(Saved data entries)

- - - - -

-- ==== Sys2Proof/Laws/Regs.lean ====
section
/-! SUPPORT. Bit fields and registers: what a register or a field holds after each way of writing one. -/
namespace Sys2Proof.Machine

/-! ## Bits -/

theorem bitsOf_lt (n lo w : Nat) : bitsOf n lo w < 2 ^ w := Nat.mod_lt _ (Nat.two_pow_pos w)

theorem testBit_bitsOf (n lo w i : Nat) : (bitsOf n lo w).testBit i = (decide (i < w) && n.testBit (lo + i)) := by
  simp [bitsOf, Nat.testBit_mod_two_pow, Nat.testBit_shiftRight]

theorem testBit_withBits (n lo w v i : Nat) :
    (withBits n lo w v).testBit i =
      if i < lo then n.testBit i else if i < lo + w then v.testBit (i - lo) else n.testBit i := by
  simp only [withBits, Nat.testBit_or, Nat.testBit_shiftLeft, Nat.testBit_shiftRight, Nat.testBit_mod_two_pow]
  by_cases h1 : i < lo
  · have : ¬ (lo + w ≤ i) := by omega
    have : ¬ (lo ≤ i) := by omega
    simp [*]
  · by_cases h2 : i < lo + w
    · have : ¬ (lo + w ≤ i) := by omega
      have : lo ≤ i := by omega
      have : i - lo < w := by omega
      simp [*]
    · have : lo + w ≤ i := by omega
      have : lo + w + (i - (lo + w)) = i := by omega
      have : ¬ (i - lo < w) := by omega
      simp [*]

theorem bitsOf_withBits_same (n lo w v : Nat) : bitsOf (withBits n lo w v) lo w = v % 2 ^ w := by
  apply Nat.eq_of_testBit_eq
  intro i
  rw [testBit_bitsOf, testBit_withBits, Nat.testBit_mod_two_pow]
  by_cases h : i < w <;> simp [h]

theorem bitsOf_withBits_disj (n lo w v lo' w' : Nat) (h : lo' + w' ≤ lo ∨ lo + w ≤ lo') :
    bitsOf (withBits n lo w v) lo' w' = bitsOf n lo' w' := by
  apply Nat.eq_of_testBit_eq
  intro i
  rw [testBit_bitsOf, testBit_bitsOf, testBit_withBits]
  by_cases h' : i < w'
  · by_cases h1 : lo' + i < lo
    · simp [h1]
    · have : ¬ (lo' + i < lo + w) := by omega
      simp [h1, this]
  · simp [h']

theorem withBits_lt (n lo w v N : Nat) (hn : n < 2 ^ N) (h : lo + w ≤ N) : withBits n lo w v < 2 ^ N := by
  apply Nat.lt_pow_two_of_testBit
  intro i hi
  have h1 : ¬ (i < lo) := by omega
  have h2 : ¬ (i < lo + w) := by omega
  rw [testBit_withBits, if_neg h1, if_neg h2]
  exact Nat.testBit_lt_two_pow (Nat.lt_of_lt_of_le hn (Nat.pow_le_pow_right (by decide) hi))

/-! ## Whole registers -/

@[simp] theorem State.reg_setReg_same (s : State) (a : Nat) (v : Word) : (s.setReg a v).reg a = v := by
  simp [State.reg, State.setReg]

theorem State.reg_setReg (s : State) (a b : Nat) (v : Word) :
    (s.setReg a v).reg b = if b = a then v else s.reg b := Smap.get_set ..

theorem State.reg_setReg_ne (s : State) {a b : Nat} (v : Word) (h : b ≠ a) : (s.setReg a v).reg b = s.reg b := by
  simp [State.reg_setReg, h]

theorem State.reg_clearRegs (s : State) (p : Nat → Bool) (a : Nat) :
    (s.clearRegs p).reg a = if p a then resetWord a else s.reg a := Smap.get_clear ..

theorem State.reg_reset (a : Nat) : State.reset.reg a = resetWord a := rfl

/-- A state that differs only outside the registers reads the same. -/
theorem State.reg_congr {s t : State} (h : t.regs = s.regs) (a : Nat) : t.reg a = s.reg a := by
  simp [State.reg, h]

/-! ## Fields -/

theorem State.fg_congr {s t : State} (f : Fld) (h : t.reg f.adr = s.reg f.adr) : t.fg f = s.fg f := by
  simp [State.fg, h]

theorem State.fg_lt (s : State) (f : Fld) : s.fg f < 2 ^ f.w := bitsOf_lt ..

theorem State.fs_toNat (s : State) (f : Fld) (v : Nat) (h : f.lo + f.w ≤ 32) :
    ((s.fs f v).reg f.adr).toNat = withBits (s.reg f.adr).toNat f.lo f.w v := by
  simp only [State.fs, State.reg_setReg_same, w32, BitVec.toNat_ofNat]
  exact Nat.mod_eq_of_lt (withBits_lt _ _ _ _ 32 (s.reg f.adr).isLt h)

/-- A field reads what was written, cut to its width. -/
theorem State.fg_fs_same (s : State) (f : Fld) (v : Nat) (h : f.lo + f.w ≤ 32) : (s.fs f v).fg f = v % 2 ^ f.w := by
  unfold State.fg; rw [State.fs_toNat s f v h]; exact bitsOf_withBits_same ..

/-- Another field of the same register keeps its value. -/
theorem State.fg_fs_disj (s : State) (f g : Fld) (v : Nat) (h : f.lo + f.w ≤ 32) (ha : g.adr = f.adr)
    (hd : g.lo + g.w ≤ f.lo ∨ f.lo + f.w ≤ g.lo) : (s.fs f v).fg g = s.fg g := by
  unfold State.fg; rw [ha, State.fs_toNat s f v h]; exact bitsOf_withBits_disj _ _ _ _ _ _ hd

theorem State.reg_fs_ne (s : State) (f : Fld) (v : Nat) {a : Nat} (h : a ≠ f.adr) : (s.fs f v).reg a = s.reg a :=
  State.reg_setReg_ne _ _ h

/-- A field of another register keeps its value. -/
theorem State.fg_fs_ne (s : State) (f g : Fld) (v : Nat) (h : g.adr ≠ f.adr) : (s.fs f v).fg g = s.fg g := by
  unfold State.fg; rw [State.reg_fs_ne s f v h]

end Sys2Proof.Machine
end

- - - - -

■ WHAT TO WORK ON ■
Repeat word for word the lines above that run from the line containing "unfold State.fg; rw [State.fs_toNat" through the line containing "end Sys2Proof.Machine", both ends included, and nothing else.

■ COMPLETED EXERCISE ■
  unfold State.fg; rw [State.fs_toNat s f v h]; exact bitsOf_withBits_same ..

/-- Another field of the same register keeps its value. -/
theorem State.fg_fs_disj (s : State) (f g : Fld) (v : Nat) (h : f.lo + f.w ≤ 32) (ha : g.adr = f.adr)
    (hd : g.lo + g.w ≤ f.lo ∨ f.lo + f.w ≤ g.lo) : (s.fs f v).fg g = s.fg g := by
  unfold State.fg; rw [ha, State.fs_toNat s f v h]; exact bitsOf_withBits_disj _ _ _ _ _ _ hd

theorem State.reg_fs_ne (s : State) (f : Fld) (v : Nat) {a : Nat} (h : a ≠ f.adr) : (s.fs f v).reg a = s.reg a :=
  State.reg_setReg_ne _ _ h

/-- A field of another register keeps its value. -/
theorem State.fg_fs_ne (s : State) (f g : Fld) (v : Nat) (h : g.adr ≠ f.adr) : (s.fs f v).fg g = s.fg g := by
  unfold State.fg; rw [State.reg_fs_ne s f v h]

end Sys2Proof.Machine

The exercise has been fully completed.